Lucy, 2 of yours would be the pressure plug and the weight. I forgot to mention that ones with the weights acts as pressure releases too. My All American is built like that too. Too much pressure they will actually "lift" and release steam pressure.

Your 3rd one would either be that you have one the big gasket lid release things (which will actually flop the gasket to the side if too much pressure builds up, thus breaking the seal; or your dial coupling will melt open. The alloy they use looks just like the rest of the lid, so it's hard to tell by looking at it. You can usually tell from under the lid better.

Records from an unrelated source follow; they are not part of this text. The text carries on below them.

-- ==== Sys2Proof/Machine/Datapath.lean ====
section
/-! DEFINITION. The datapaths the spec gives beside the commands' definitions: one shift and at most two masked byte merges
(40_bit_packing.md rule R82), the bulk and per-byte paths of a byte run (41_byte_run.md rule R92), and the closed form of
a varint byte (43_varint.md rule R120).  No command calls them: "the result must equal" the commands' own rules, and the
statements say that it does. -/

namespace Sys2Proof.Machine

/-- The low `w` bits set, as a byte. -/
def byteMask (w : Nat) : Byte := BitVec.ofNat 8 (mask w)

/-- "Read (1 <= w <= 8)" of 40_bit_packing.md rule R82. -/
def datapathRead (m : Memory) (o w : Nat) : Byte :=
  if o % 8 + w ≤ 8 then (m.read (o / 8) >>> (o % 8)) &&& byteMask w
  else
    (m.read (o / 8) >>> (o % 8)) |||
      ((m.read (o / 8 + 1) &&& byteMask (w - (8 - o % 8))) <<< (8 - o % 8))

/-- "Write (1 <= w <= 8)" of 40_bit_packing.md rule R82, with `v = s AND mask(w)`. -/
def datapathWrite (m : Memory) (o w : Nat) (v : Byte) : Memory :=
  if o % 8 + w ≤ 8 then
    m.write (o / 8)
      ((m.read (o / 8) &&& (byteMask (o % 8) ||| (0xFF &&& ~~~byteMask (o % 8 + w)))) ||| (v <<< (o % 8)))
  else
    (m.write (o / 8) ((m.read (o / 8) &&& byteMask (o % 8)) ||| ((v <<< (o % 8)) &&& 0xFF))).write (o / 8 + 1)
      ((m.read (o / 8 + 1) &&& (0xFF &&& ~~~byteMask (w - (8 - o % 8)))) ||| (v >>> (8 - o % 8)))

/-- Byte `i` of an RDBYTES run: the bulk path when `o mod 8 = 0`, else the fixed shift (41_byte_run.md rule R92). -/
def datapathRunByte (m : Memory) (o i : Nat) : Byte :=
  if o % 8 = 0 then m.read (o / 8 + i)
  else
    (m.read (o / 8 + i) >>> (o % 8)) ||| ((m.read (o / 8 + i + 1) &&& byteMask (o % 8)) <<< (8 - o % 8))

/-- The first `n` bytes of a WRBYTES run from offset `x` of `src` (41_byte_run.md rule R92). -/
def datapathRunWrite (src : Memory) (o x : Nat) : Nat → Memory → Memory
  | 0, m => m
  | i + 1, m =>
    let d := datapathRunWrite src o x i m
    if o % 8 = 0 then d.write (o / 8 + i) (src.read (x + i))
    else
      (d.write (o / 8 + i)
          ((d.read (o / 8 + i) &&& byteMask (o % 8)) ||| ((src.read (x + i) <<< (o % 8)) &&& 0xFF))).write
        (o / 8 + i + 1)
        ((d.read (o / 8 + i + 1) &&& (0xFF &&& ~~~byteMask (o % 8))) ||| (src.read (x + i) >>> (8 - o % 8)))

/-- `E(v)[i]` for a varint of `len` bytes (43_varint.md rule R120). -/
def varByte (len v i : Nat) : Byte :=
  BitVec.ofNat 8 ((if i < len - 1 then 0x80 else 0x00) ||| ((v >>> (7 * i)) &&& 0x7F))

end Sys2Proof.Machine
end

You are right about the All American -- they are HEAVY! I use to have a hard time getting all the clamps screwed down evenly, but after about the 6 canner full, I got the hang of it and wonder why I had such a hard time.


----------



## Lucy (May 15, 2006)

Part of my problem with the AA canners is that I am short, so trying to stand and tighten them down is hard for me to reach. 
My Prestos are the ones I got the weight sets for, so I still have the dial on them, too. I don't even bother to test my own gauges.


----------



## Roadking (Oct 8, 2009)

Thank you all for the advice and knowledge...looks like I have some hunting and the wife has some shopping to do!
Matt


----------



## Roadking (Oct 8, 2009)

Just picked up a Presto 16 qt. presure canner/cooker today...should make for an interesting week! When we begin and results will be posted...Thanks for all the info. DW also sends her thanks.
Matt


----------



## laughaha (Mar 4, 2008)

I love my prestos! I hope you do too! Happy Canning!


----------



## mekasmom (Jan 19, 2010)

I have presto canners too. Love them. I prefer the weights over a guage, but everyone has different ideas.

My DIL cans on her glass top stove. They all live through it, stove lives, PC lives, and the people who eat the food live.


----------



## Rockytopsis (Dec 29, 2007)

Roadking
You might check with your county extension agent, ours offers a canning course once a year. Even though I had been canning for a long time it was fun and interesting.
Nancy


----------